The task => Look below for the line containing "have hmem (l" and the line containing "op)).coreAt n) := by"; repeat exactly those two lines and all lines between them, and nothing else.

Provided material =>
== Segment start ==
theorem holdsOp_of_move {c : CoreSt} (hs : c.slots = 0) (hf : bForm w = 0) (hl : bundleLegal w false = true) {op : CoreOp}
    (hop : op ∈ moveOp true (xMove w) ∨ op ∈ moveOp false (yMove w)) : holdsOp op c w = true := by
  have hmem (l : List CoreOp) : op ∈ l ++ moveOp true (xMove w) ++ moveOp false (yMove w) := by
    rw [List.append_assoc]
    exact List.mem_append_right _ (List.mem_append.2 hop)
  have hne (l : List CoreOp) := List.ne_nil_of_mem (hmem l)
  simp only [holdsOp, List.contains_iff_mem, bundleOps, hs, Nat.lt_irrefl, decide_false, hl, hf, Bool.not_true, Bool.false_eq_true, if_false,
    List.isEmpty_iff, if_neg (hne _)]
  exact hmem _

theorem coreRun_of_moveOp (h : s.compute n t w ecc) {op : CoreOp} (hop : op ∈ moveOp true (xMove w) ∨ op ∈ moveOp false (yMove w)) :
    ∃ v, MovesRun (s.coreTurn n t w) v n t w ecc (((s.advance t).coreRun n t ecc (holdsOp op)).coreAt n) := by
  obtain ⟨v, hturn, hgo⟩ := coreRun_of_moves h fun _ hs => holdsOp_of_move hs h.2.1 h.2.2.1 hop
  have hslot := sends_computeSlot ((s.coreTurn n t w).makeMoves v n t w ecc).c w
  refine ⟨v, hturn.quiet, ?_, ?_, ?_⟩
  · rw [hgo]
    exact hslot.x
  · rw [hgo]
    exact hslot.y
  · rw [hgo]
    exact hslot.old

/-- At its turn the core has the registers and memories that it had. -/
theorem coreTurn_same (s : State) (n t w : Nat) : (s.coreTurn n t w).idx = (s.coreAt n).idx ∧ (s.coreTurn n t w).x = (s.coreAt n).x ∧
    (s.coreTurn n t w).y = (s.coreAt n).y ∧ (∀ m, (s.coreTurn n t w).moveAddr m = (s.coreAt n).moveAddr m) ∧
    (∀ r, (s.coreTurn n t w).getReg r = (s.coreAt n).getReg r) ∧ ∀ a, (s.coreTurn n t w).prog a = (s.coreAt n).prog a := by
  rw [show s.coreTurn n t w = _ from retimed_coreTurn]
  exact ⟨rfl, rfl, rfl, fun _ => rfl, fun _ => rfl, fun _ => rfl⟩

theorem moveOp_one (x : Bool) {m : Nat} (h : vOp m = 1) : CoreOp.ld ∈ moveOp x m := by simp [moveOp, h]
theorem moveOp_two (x : Bool) {m : Nat} (h : vOp m = 2) : CoreOp.st ∈ moveOp x m := by simp [moveOp, h]

theorem opLd_x (h : s.compute n t w ecc) (hop : vOp (xMove w) = 1) :
    ⟨(s.coreAt n).idx + 3, vReg (xMove w), ((s.coreAt n).xAt ((s.coreAt n).moveAddr (xMove w)).1).toNat⟩ ∈
      (((s.advance t).coreRun n t ecc (holdsOp .ld)).coreAt n).pend ∧
    ∀ v, ((s.coreAt n).moveAddr (xMove w)).2 = .to v →
      ⟨(s.coreAt n).idx + 1, 64 + vP (xMove w), v⟩ ∈ (((s.advance t).coreRun n t ecc (holdsOp .ld)).coreAt n).pend := by
  obtain ⟨v, hrun⟩ := coreRun_of_moveOp h (.inl (moveOp_one true hop))
  obtain ⟨hidx, hx, -, haddr, -, -⟩ := coreTurn_same s n t w
  obtain ⟨hyx, hyidx⟩ := doY_keeps hrun.quiet ⟨s.coreTurn n t w, []⟩ (Config.freeValue v.freeCnt)
  have hsends := hrun.sends
  rw [CoreSt.makeMoves, core_doX_load hrun.quiet _ _ _ _ _ hop, haddr] at hsends
  rw [CoreSt.xAt, ← hx, ← hidx]
  refine ⟨hsends _ ((sends_stepped ..).old _ (mem_pend_post.2 (.inl ?_))), fun v hv => hsends _ ?_⟩
  · rw [hyidx, CoreSt.xAt, hyx]
  · rw [hv, ← hyidx]
    exact mem_pend_stepped

theorem opLd_y (h : s.compute n t w ecc) (hop : vOp (yMove w) = 1) :
    ⟨(s.coreAt n).idx + 3, vReg (yMove w), ((s.coreAt n).yAt ((s.coreAt n).moveAddr (yMove w)).1).toNat⟩ ∈
      (((s.advance t).coreRun n t ecc (holdsOp .ld)).coreAt n).pend ∧
    ∀ v, ((s.coreAt n).moveAddr (yMove w)).2 = .to v →
      ⟨(s.coreAt n).idx + 1, 64 + vP (yMove w), v⟩ ∈ (((s.advance t).coreRun n t ecc (holdsOp .ld)).coreAt n).pend := by
  obtain ⟨v, hrun⟩ := coreRun_of_moveOp h (.inr (moveOp_one false hop))
  obtain ⟨hidx, -, hy, haddr, -, -⟩ := coreTurn_same s n t w
  have hsends := fun p hp => hrun.sends p ((doX_keeps hrun.quiet _ v n t _).2 p hp)
  rw [core_doY_load hrun.quiet _ _ hop, haddr] at hsends
  rw [CoreSt.yAt, ← hy, ← hidx]
  refine ⟨hsends _ ((sends_stepped ..).old _ (mem_pend_post.2 (.inl rfl))), fun v hv => hsends _ ?_⟩
  rw [hv]
  exact mem_pend_stepped

theorem opMov_sends (h : s.compute n t w ecc) (hop : vOp (xMove w) = 3) :
    ⟨(s.coreAt n).idx + 3, vReg (xMove w), (s.coreAt n).getReg (vSrc (xMove w))⟩ ∈ (((s.advance t).coreRun n t ecc (holdsOp .mov)).coreAt n).pend := by
  obtain ⟨v, hrun⟩ := coreRun_of_moveOp h (op := .mov) (.inl (by simp [moveOp, hop]))
  obtain ⟨hidx, -, -, -, hreg, -⟩ := coreTurn_same s n t w
  obtain ⟨-, hyidx⟩ := doY_keeps hrun.quiet ⟨s.coreTurn n t w, []⟩ (Config.freeValue v.freeCnt)
  have hsends := hrun.sends
  rw [CoreSt.makeMoves, core_doX_mov hrun.quiet _ _ _ _ _ hop, hreg] at hsends
  refine hsends _ (mem_pend_post.2 (.inl ?_))
  rw [hyidx, ← hidx]

theorem opPload_sends (h : s.compute n t w ecc) (hop : vOp (yMove w) = 3) :
    ⟨(s.coreAt n).idx + 3, vReg (yMove w), ((s.coreAt n).prog ((s.coreAt n).moveAddr (yMove w)).1).toNat⟩ ∈
      (((s.advance t).coreRun n t ecc (holdsOp .pload)).coreAt n).pend := by
  obtain ⟨v, hrun⟩ := coreRun_of_moveOp h (op := .pload) (.inr (by simp [moveOp, hop]))
  obtain ⟨hidx, -, -, haddr, -, hprog⟩ := coreTurn_same s n t w
  have hsends := fun p hp => hrun.sends p ((doX_keeps hrun.quiet _ v n t _).2 p hp)
  rw [core_doY_pload hrun.quiet _ _ hop, haddr, hprog] at hsends
  rw [← hidx]
  exact hsends _ ((sends_stepped ..).old _ (mem_pend_post.2 (.inl rfl)))

theorem opSt_x (h : s.compute n t w ecc) (hop : vOp (xMove w) = 2) : (((s.advance t).coreRun n t ecc (holdsOp .st)).coreAt n).xAt
      ((s.coreAt n).moveAddr (xMove w)).1 = BitVec.ofNat 64 ((s.coreAt n).getReg (vReg (xMove w))) ∧
    ∀ a, a ≠ ((s.coreAt n).moveAddr (xMove w)).1 → (((s.advance t).coreRun n t ecc (holdsOp .st)).coreAt n).xAt a = (s.coreAt n).xAt a := by
  obtain ⟨v, hrun⟩ := coreRun_of_moveOp h (.inl (moveOp_two true hop))
  obtain ⟨-, hx, -, haddr, hreg, -⟩ := coreTurn_same s n t w
  obtain ⟨hyx, -⟩ := doY_keeps hrun.quiet ⟨s.coreTurn n t w, []⟩ (Config.freeValue v.freeCnt)
  have hstored := hrun.x
  rw [CoreSt.makeMoves, core_doX_store hrun.quiet _ _ _ _ _ hop, (sends_stepped ..).x, haddr, hreg, hyx] at hstored
  simp only [CoreSt.xAt, hstored]
  exact ⟨smGet_set_self _ _ _ _, fun a ha => (smGet_set_ne ha _ _ _ _).trans (by rw [hx])⟩

theorem opSt_y (h : s.compute n t w ecc) (hop : vOp (yMove w) = 2) : (((s.advance t).coreRun n t ecc (holdsOp .st)).coreAt n).yAt
      ((s.coreAt n).moveAddr (yMove w)).1 = BitVec.ofNat 64 ((s.coreAt n).getReg (vReg (yMove w))) ∧
    ∀ a, a ≠ ((s.coreAt n).moveAddr (yMove w)).1 → (((s.advance t).coreRun n t ecc (holdsOp .st)).coreAt n).yAt a = (s.coreAt n).yAt a := by
  obtain ⟨v, hrun⟩ := coreRun_of_moveOp h (.inr (moveOp_two false hop))
  obtain ⟨-, -, hy, haddr, hreg, -⟩ := coreTurn_same s n t w
  have hstored := hrun.y.trans (doX_keeps hrun.quiet _ v n t _).1
  rw [core_doY_store hrun.quiet _ _ hop, (sends_stepped ..).y, haddr, hreg] at hstored
  simp only [CoreSt.yAt, hstored]
  exact ⟨smGet_set_self _ _ _ _, fun a ha => (smGet_set_ne ha _ _ _ _).trans (by rw [hy])⟩

end

/-- Settles O37: a move's word is in flight or stored once its slot is done, and what follows in the bundle takes nothing back. -/
theorem coreMoveCommandsComplete : Obligations.CoreMoveCommandsComplete :=
  ⟨fun _ _ _ _ _ h hop => .of_next rfl (opLd_x h hop), fun _ _ _ _ _ h hop => .of_next rfl (opLd_y h hop),
    fun _ _ _ _ _ h hop => .of_next rfl (opSt_x h hop), fun _ _ _ _ _ h hop => .of_next rfl (opSt_y h hop),
    fun _ _ _ _ _ h hop => .of_next rfl (opMov_sends h hop), fun _ _ _ _ _ h hop => .of_next rfl (opPload_sends h hop)⟩

end Sys2Proof.Machine
end

section
/-!
PROOF. Control bundles and illegal bundles: where the core goes on, what a control bundle changes, and the exception of an illegal bundle
(R454, R455, R462, R473, R474).
-/
namespace Sys2Proof.Machine

/-! A bundle without moves, executed. -/

section
variable {s : State} {n t w : Nat} {ecc : CoreEcc}

/-- The core at a bundle that does not stall. -/
@[irreducible] def State.coreWake (s : State) (n t : Nat) : CoreSt :=
  { s.coreSeen n t with state := 2, cyc := max (s.coreAt n).cyc (t - (s.coreSeen n t).base) }

theorem retimed_coreWake : Retimed (s.coreAt n) (s.coreWake n t) := by
  unfold State.coreWake
  exact (retimed_coreSeen s n t).trans rfl

theorem coreWake_state : (s.coreWake n t).state = 2 := by rw [State.coreWake]

/-- Neither a result in flight nor a delay slot nor a halt concerns the bundle `w`, which makes no move. -/
structure AtStill (c : CoreSt) (w : Nat) : Prop where
  pend : c.pend = []
  loads : c.loads = []
  slots : c.slots = 0
  haltReq : c.haltReq = false
  prog : (c.prog c.pc.toNat).toNat = w
  still : bundleLegal w false = false ∨ bForm w ≠ 0

theorem AtStill.retimed {c d : CoreSt} (h : AtStill c w) (hd : Retimed c d) : AtStill d w := by
  rw [hd]
  exact ⟨h.pend, h.loads, h.slots, h.haltReq, h.prog, h.still⟩

theorem atStill_of_atBundle (h : s.atBundle n t w) (hw : bundleLegal w false = false ∨ bForm w ≠ 0) : AtStill (s.coreAt n) w := by
  obtain ⟨-, -, -, hp, hl, hs, hh, hprog, hlt⟩ := h
  refine ⟨hp, hl, hs, hh, ?_, hw⟩
  rw [hprog, BitVec.toNat_ofNat, Nat.mod_eq_of_lt hlt]

/-- A bundle without moves uses no window and does not stall. -/
theorem AtStill.no_window {c : CoreSt} (h : AtStill c w) (d : CoreSt) : (bundleLegal w false && (d.winAccess w).isSome) = false := by
  rcases h.still with hl | hf
  · rw [hl, Bool.false_and]
  · rw [winAccess_of_form hf, Option.isSome_none, Bool.and_false]

theorem AtStill.no_stall {c : CoreSt} (h : AtStill c w) : c.stalls w (bundleLegal w false) = 0 := by
  unfold CoreSt.stalls
  rcases h.still with hl | hf
  · rw [hl]
    rfl
  · simp [h.loads, winAccess_of_form hf, hf, b2n]

theorem coreStep_of_still (h : AtStill (s.coreAt n) w) (hecc : ecc.p ≠ 2) : ∃ u : State, s.coreStep n t ecc =
    u.finishBundle n t (s.coreAt n).pc.toNat (s.coreAt n).ie
      (({ s.coreAt n with cyc := max (s.coreAt n).cyc (t - (s.coreAt n).base) } : CoreSt).execute u n t w ecc) := by
  generalize hc : s.coreAt n = c at h
  have hp : ecc.p.val ≠ 2 := fun e => hecc (Fin.ext e)
  have hs : decide (0 < c.slots) = false := by simp [h.slots]
  have settled (k : Nat) : ({ c with cyc := k } : CoreSt).settle = { c with cyc := k } := settle_of_idle h.pend h.loads
  unfold State.coreStep
  simp only [hc, settle_of_idle h.pend h.loads, h.prog, if_neg hp, hs, h.no_window, h.no_stall, Nat.add_zero, settled, Bool.false_and,
    Bool.false_eq_true, if_false]
  exact ⟨_, rfl⟩

theorem coreRun_of_still (h : s.atBundle n t w) (hw : bundleLegal w false = false ∨ bForm w ≠ 0) (hecc : ecc.p ≠ 2) {f : CoreSt → Nat → Bool}
    (hf : ∀ c : CoreSt, c.slots = 0 → f c w = true) : ∃ u : State, (s.advance t).coreRun n t ecc f =
      u.finishBundle n t (s.coreAt n).pc.toNat (s.coreAt n).ie ((s.coreWake n t).execute u n t w ecc) := by
  have hseen := retimed_coreSeen s n t
  have hat := (atStill_of_atBundle h hw).retimed hseen
  obtain ⟨hopen, hirq, hdue, -⟩ := h
  have hrun : (s.advance t).coreRun n t ecc f =
      (((s.advance t).coreNow n t).setCore n { s.coreSeen n t with state := 2 }).coreStep n t ecc := by
    unfold State.coreRun
    simp only [settle_of_idle hat.pend hat.loads, hopen, hirq, hat.prog, hf _ hat.slots, hdue]
    rfl
  obtain ⟨u, hu⟩ := coreStep_of_still (t := t) (s := ((s.advance t).coreNow n t).setCore n { s.coreSeen n t with state := 2 }) (n := n) (w := w)
    (by rw [coreAt_setCore_same]; exact hat.retimed rfl) hecc
  rw [coreAt_setCore_same] at hu
  have hpc : (s.coreSeen n t).pc = (s.coreAt n).pc := by rw [show s.coreSeen n t = _ from hseen]
  have hie : (s.coreSeen n t).ie = (s.coreAt n).ie := by rw [show s.coreSeen n t = _ from hseen]; rfl
  refine ⟨u, ?_⟩
  rw [hrun, hu, ← hpc, ← hie, State.coreWake, ← coreSeen_cyc s n t]
  rfl

end

/-! Illegal bundles. -/

section
variable {s : State} {n t w : Nat} {ecc : CoreEcc}

theorem tookExc_of_illegal_bundle (h : s.atBundle n t w) (hecc : ecc.p ≠ 2) (hl : bundleLegal w false = false) :
    TookExc 1 (s.coreAt n).pc.toNat (s.coreAt n).ie (((s.advance t).coreRun n t ecc (holdsOp .illegal)).coreAt n) := by
  obtain ⟨u, hrun⟩ := coreRun_of_still h (.inl hl) hecc fun c => holdsOp_illegal hl (c := c)
  have hat := (atStill_of_atBundle h (.inl hl)).retimed (retimed_coreWake (t := t))
  obtain ⟨hfx, hgo⟩ := execute_illegal u n t ecc hat.slots hl
  rw [hrun]
  apply tookExc_finishBundle hfx <;> rw [hgo]
  · rw [show (_ : CoreSt).state = (s.coreWake n t).state from rfl, coreWake_state]
    decide
  · exact hat.pend
  · exact hat.loads
  · exact hat.haltReq

end

/-! Control bundles. -/

section
variable {s : State} {n t w : Nat} {ecc : CoreEcc}

/-- A control bundle does its operation and goes on to the next bundle. -/
theorem execute_ctl {c : CoreSt} (u : State) (hs : c.slots = 0) (hf : bForm w = 1) (hl : bundleLegal w false = true) :
    c.execute u n t w ecc = ((⟨c, []⟩ : Exe).doCtl w).core { ((⟨c, []⟩ : Exe).doCtl w).c with
      pc := ((⟨c, []⟩ : Exe).doCtl w).c.pc + 1, idx := ((⟨c, []⟩ : Exe).doCtl w).c.idx + 1, cyc := ((⟨c, []⟩ : Exe).doCtl w).c.cyc + 1 } := by
  have hslot : decide (0 < c.slots) = false := by simp [hs]
  have hadv (d : CoreSt) : d.advance c w = { d with pc := d.pc + 1 } := by simp [CoreSt.advance, hs, hf]
  simp only [CoreSt.execute, hslot, hl, hf, hadv, Bool.not_true, Bool.false_eq_true, if_false]
  split <;> rfl

theorem holdsOp_ctl {c : CoreSt} (hs : c.slots = 0) (hf : bForm w = 1) (hl : bundleLegal w false = true) {op : CoreOp} (hop : op ∈ ctlOp (kCtl w)) :
    holdsOp op c w = true := by
  simpa [holdsOp, bundleOps, hs, hf, hl] using hop

/-- The command of a control operation that leads from the core at its turn to `d`, with no effect outside. -/
theorem coreRun_of_ctl (h : s.atBundle n t w) (hecc : ecc.p ≠ 2) (hf : bForm w = 1) (hl : bundleLegal w false = true) {op : CoreOp}
    (hop : op ∈ ctlOp (kCtl w)) {d : CoreSt} (hd : (⟨s.coreWake n t, []⟩ : Exe).doCtl w = ⟨d, []⟩) (hh : d.haltReq = (s.coreWake n t).haltReq) :
    ((s.advance t).coreRun n t ecc (holdsOp op)).coreAt n = { d with pc := d.pc + 1, idx := d.idx + 1, cyc := d.cyc + 1 } := by
  have hform : bForm w ≠ 0 := by omega
  obtain ⟨u, hrun⟩ := coreRun_of_still h (.inr hform) hecc fun _ hs => holdsOp_ctl hs hf hl hop
  have hat := (atStill_of_atBundle h (.inr hform)).retimed (retimed_coreWake (t := t))
  rw [hrun, execute_ctl u hat.slots hf hl, hd]
  exact coreAt_finishBundle (by simp [Exe.core]) (hh.trans hat.haltReq) _ _

end

/-! What the core at its turn has of the core before. -/

section
variable {s : State} {n t : Nat}

@[simp] theorem coreWake_flags : (s.coreWake n t).flags = (s.coreAt n).flags := by rw [show s.coreWake n t = _ from retimed_coreWake]; rfl
@[simp] theorem coreWake_lsp : (s.coreWake n t).lsp = (s.coreAt n).lsp := by rw [show s.coreWake n t = _ from retimed_coreWake]; rfl
@[simp] theorem coreWake_gr (k : Nat) : (s.coreWake n t).gr k = (s.coreAt n).gr k := by rw [show s.coreWake n t = _ from retimed_coreWake]; rfl
@[simp] theorem coreWake_pc : (s.coreWake n t).pc = (s.coreAt n).pc := by rw [show s.coreWake n t = _ from retimed_coreWake]
@[simp] theorem coreWake_idx : (s.coreWake n t).idx = (s.coreAt n).idx := by rw [show s.coreWake n t = _ from retimed_coreWake]
@[simp] theorem coreWake_ipc : (s.coreWake n t).ipc = (s.coreAt n).ipc := by rw [show s.coreWake n t = _ from retimed_coreWake]
@[simp] theorem coreWake_istat : (s.coreWake n t).istat = (s.coreAt n).istat := by rw [show s.coreWake n t = _ from retimed_coreWake]
@[simp] theorem coreWake_le : (s.coreWake n t).le = (s.coreAt n).le := by rw [show s.coreWake n t = _ from retimed_coreWake]

end

/-! The loop level, the interrupt enable and the loop cache. -/

section
variable {c : CoreSt}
== Segment end ==
Written answer =>
  have hmem (l : List CoreOp) : op ∈ l ++ moveOp true (xMove w) ++ moveOp false (yMove w) := by
    rw [List.append_assoc]
    exact List.mem_append_right _ (List.mem_append.2 hop)
  have hne (l : List CoreOp) := List.ne_nil_of_mem (hmem l)
  simp only [holdsOp, List.contains_iff_mem, bundleOps, hs, Nat.lt_irrefl, decide_false, hl, hf, Bool.not_true, Bool.false_eq_true, if_false,
    List.isEmpty_iff, if_neg (hne _)]
  exact hmem _

theorem coreRun_of_moveOp (h : s.compute n t w ecc) {op : CoreOp} (hop : op ∈ moveOp true (xMove w) ∨ op ∈ moveOp false (yMove w)) :
    ∃ v, MovesRun (s.coreTurn n t w) v n t w ecc (((s.advance t).coreRun n t ecc (holdsOp op)).coreAt n) := by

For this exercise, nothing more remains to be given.